START Data for this exercise

/-! ### Reading and writing a sector (R119, R129, R132, R150) -/

/-- Whether the homes a sector reads have applied what its die had seen, and hold nothing for a tile that moves (R40,
R119). -/
def State.readable (s : State) (clock : Clock) (l : List Piece) : Bool :=
  l.all fun x => match x.home with
    | .stack _ => (s.frontier x.home).covers clock
    | .tile u => !s.holding.contains u && (s.frontier x.home).covers clock
    | _ => true

/-- The bytes of a piece; another package's are free values (R168). -/
def State.pieceBytes (s : State) (x : Piece) : List Byte :=
  match x.home with
  | .pod => (List.range x.len).map fun i => Config.podByte (s.free + x.q + i)
  | h => (List.range x.len).map fun i => s.byteAt h (x.addr + i) x.key

def State.piecesBytes (s : State) (l : List Piece) : List Byte := l.flatMap s.pieceBytes

/-- What the responses to the reads of pieces carry (R119). -/
def State.piecesClock (s : State) (l : List Piece) : Clock :=
  l.foldl (fun k x => match x.home with
    | .stack _ | .tile _ => k.merge (s.readClock x.home x.addr x.len)
    | _ => k) Clock.zero

/-- The reader's die d merges what the responses carry, and the queues of context c of tile t keep it for the acquire that
waits for the entry (R109, R119, R120). -/
def State.mergeReads (s : State) (t c d : Nat) (l : List Piece) : State :=
  (s.mergeDie d (s.piecesClock l)).keepLeft t c (s.piecesClock l)

/-- The first byte of the pieces that a test on addresses finds, as the copy names it: of HBM or of a scratchpad slice
(R3, R150). -/
def firstBad (bad : Piece → Nat → Bool) (l : List Piece) : Option W64 :=
  l.findSome? fun x => match x.home with
    | .stack _ | .tile _ => ((List.range x.len).find? fun i => bad x (x.addr + i)).map fun i => x.va + BitVec.ofNat 64 i
    | _ => none

/-- Where a read of the pieces meets an uncorrectable error (R150). -/
def State.badRead (s : State) (l : List Piece) : Option W64 := firstBad (fun _ a => s.eccBad a) l

/-- The index word of a sector on tile t that lies in a unit with an uncorrectable error (R129, R150). -/
def State.badWord (s : State) (t : Nat) (words : List (Nat × Nat)) : Option W64 :=
  (words.find? fun w => s.eccBad (sliceAddr t w.1)).map fun w => BitVec.ofNat 64 w.1

/-- Where writing the pieces must read a unit with an uncorrectable error: one it adds to, or an encrypted one it does not
cover (R149, R150). -/
def State.badWrite (s : State) (add : Bool) (l : List Piece) : Option W64 :=
  firstBad (fun x a =>
    let u := a / 64 * 64
    s.eccBad u && s.inHbm a && (add || (decide (x.key ≠ 0) && !((List.range 64).all fun j =>
      l.any fun y => decide (y.home = x.home) && decide (y.addr ≤ u + j) && decide (u + j < y.addr + y.len))))) l

/-- The uncorrectable error that moving a sector meets: a data error at an address, of a read or a write (R150). -/
def State.dataError (s : State) (t : Nat) (add : Bool) (words : List (Nat × Nat)) (src dst : List Piece) : Option PFault :=
  let at' (wr : Bool) (va : W64) : PFault := { code := 0x13, reason := 0, va := va, wr := wr, tick := s.now }
  match s.badWord t words with
  | some va => some (at' false va)
  | none => match s.badRead src with
    | some va => some (at' false va)
    | none => (s.badWrite add dst).map (at' true)

/-- Groups of n bytes. -/
def chunks (n : Nat) : Nat → List Byte → List (List Byte)
  | 0, _ => []
  | fuel + 1, l => if l.isEmpty ∨ n = 0 then [] else l.take n :: chunks n fuel (l.drop n)

/-- Source bytes of a sector as destination bytes: converted element by element (R129, R143, R144). -/
def convertBytes (p : Rec64) (l : List Byte) : List Byte :=
  (chunks (pkSsz p) l.length l).flatMap fun e => stackCvt (stackVal (pkSfmt p) e) (pkDfmt p) (pkRmode p)

/-- The address and key of every byte of a list of pieces, with its home. -/
def pieceAddrs (l : List Piece) : List (Home × Nat × Nat) :=
  l.flatMap fun x => (List.range x.len).map fun i => (x.home, x.addr + i, x.key)

/-- The fault of the first piece whose key slot is not loaded, or not its address space's (R136, R164). -/
def State.keyFault (s : State) (asid : W16) (l : List Piece) (wr : Bool) : Option PFault :=
  (l.find? fun y => !s.keyOk y.key asid).map fun y => { code := 0x12, reason := 1, va := y.va, wr := wr, tick := s.now }

/-- One item a home: the bytes written there. -/
def rawItems (l : List Piece) (data : List Byte) : List (Home × SecItem) :=
  ((l.map fun x => x.home).eraseDups).map fun h =>
    let mine := l.filter fun x => decide (x.home = h)
    (h, { addrs := (pieceAddrs mine).map Prod.snd, data := mine.flatMap fun x => (data.drop x.q).take x.len, acc := none })

/-- One item an element added: its destination bytes, the source element; free: the bytes that stand for it where its
value is unspecified (R129, R144). -/
def accItems (sf df m : Nat) (l : List Piece) (data : List Byte) (free : List (Option Byte)) : List (Home × SecItem) :=
  let as := pieceAddrs l
  let ssz := stackSize sf
  let dsz := stackSize df
  (List.range (as.length / dsz)).map fun i =>
    let mine := (as.drop (i * dsz)).take dsz
    let open' := ((free.drop (i * dsz)).take dsz).filterMap id
    ((mine.headD (.host, 0, 0)).1,
      if open'.isEmpty then { addrs := mine.map Prod.snd, data := (data.drop (i * ssz)).take ssz, acc := some (sf, df, m) }
      else { addrs := mine.map Prod.snd, data := (List.range dsz).map fun j => open'.getD (j % open'.length) 0, acc := none })

/-- Send a sector's items, one message a home, from the die of the agent that writes there; one tick of the die each, under the
Requester ID of the function that owns the launch (R109, R117, R124). -/
def State.sendSector (s : State) (t id : Nat) (own : Nat × Nat) (asid : W16) (die : Home → Nat) (items : List (Home × SecItem)) :
    State :=
  let homes := (items.map Prod.fst).eraseDups
  homes.foldl (fun (u : State) h =>
    let mine := (items.filter fun e => decide (e.1 = h)).map Prod.snd
    let r := u.send (die h) h (.sector id mine) [] (some own)
    let named : State := { r.1 with net := u.net ++ (r.1.net.drop u.net.length).map fun m => { m with fn := u.asidFn asid } }
    named.modSector t id fun x => { x with out := x.out ++ [r.2] }) s

/-! ### Bytes a copy leaves unspecified (R129) -/

/-- Rows of one end that hold byte a. -/
def rowsHolding (row : Nat → Int) (rows len : Nat) (a : Int) : Nat :=
  ((List.range rows).filter fun r => decide (row r ≤ a) && decide (a < row r + Int.ofNat len)).length

/-- Whether rows cannot meet: each dimension steps past all that the inner ones reach. -/
def rowsApart (p : Rec64) : Bool :=
  let d1 := if pkOpc p = 2 then pkDlen0 p else (pkDstr p 1).natAbs
  let e1 := (pkN1 p - 1) * d1 + pkDlen0 p
  let e2 := (pkN2 p - 1) * (pkDstr p 2).natAbs + e1
  (decide (pkN1 p = 1) || decide (pkDlen0 p ≤ d1)) && (decide (pkN2 p = 1) || decide (e1 ≤ (pkDstr p 2).natAbs))
    && (decide (pkN3 p = 1) || decide (e2 ≤ (pkDstr p 3).natAbs))

/-- Whether both ends name addresses of one space. -/
def sameSpace (t : Nat) (p : Rec64) (u : Nat) : Bool :=
  decide (pkSkind p = pkDkind p) && (if pkSkind p = 1 then decide (refOn t (pkSrc p) = u)
    else if pkSkind p = 2 then decide (fieldNat (pkSrc p) 63 56 = fieldNat (pkDst p) 63 56) else true)

/-- Whether the row that byte j of an entry's stream lies in takes an index word that has changed since the issue (R129). -/
def Entry.rowChanged (e : Entry) (j : Nat) : Bool := e.changed.contains (pkIndex e.packet (j / pkDlen0 e.packet)).1

/-- Whether a destination byte at an address is unspecified: two rows hold it, or the source does (R129). -/
def overlapped (t : Nat) (p : Rec64) (idx : List Nat) (u : Nat) (a : Int) : Bool :=
  (!rowsApart p && decide (1 < rowsHolding (dstRow p) (pkRows p) (pkDlen0 p) a))
    || (sameSpace t p u && decide (0 < rowsHolding (srcRow idx p) (pkRows p) (pkLen0 p) a))

/-- The destination bytes of a sector as they fall on tile u that the spec leaves unspecified, each with a free value: bytes
that rows or the source overlap, and rows whose index word has changed; a contribution lands in the holding area, where no
rows meet (R129, R147). -/
def State.openBytes (s : State) (t : Nat) (e : Option Entry) (x : Sector) (u : Nat) : List (Option Byte) :=
  let p := x.packet
  let idx := (e.map Entry.idx).getD []
  (List.range x.bytes).map fun i =>
    let j := 4096 * x.k + i
    let a := dstRow p (j / pkDlen0 p) + Int.ofNat (j % pkDlen0 p)
    if (match e with
        | some e => e.rowChanged j
        | none => false) || (decide (pkSeop p ≠ 3) && overlapped t p idx u a) then some (Config.copyByte (s.free + i))
    else none

/-- The rows of a gather that leaves whose index words have changed since its issue: what they brought is unspecified, also
where it was sent before the change (R129). -/
def State.openRows (s : State) (asid : W16) (e : Entry) : State :=
  e.wrote.foldl (fun (u : State) y =>
    let data := (List.range y.len).map fun i => if e.rowChanged (y.q + i) then some (Config.copyByte (u.free + i)) else none
    { u.writeAt y.home y.addr y.key data (u.frontier y.home) (s.asidFn asid) with free := u.free + y.len }) s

END Data for this exercise

**What is required**. Only the lines from the one containing "e => e.rowChanged j" to the end of the listing belong in the output, each reproduced exactly.

**Completed exercise**.
        | some e => e.rowChanged j
        | none => false) || (decide (pkSeop p ≠ 3) && overlapped t p idx u a) then some (Config.copyByte (s.free + i))
    else none

/-- The rows of a gather that leaves whose index words have changed since its issue: what they brought is unspecified, also
where it was sent before the change (R129). -/
def State.openRows (s : State) (asid : W16) (e : Entry) : State :=
  e.wrote.foldl (fun (u : State) y =>
    let data := (List.range y.len).map fun i => if e.rowChanged (y.q + i) then some (Config.copyByte (u.free + i)) else none
    { u.writeAt y.home y.addr y.key data (u.frontier y.home) (s.asidFn asid) with free := u.free + y.len }) s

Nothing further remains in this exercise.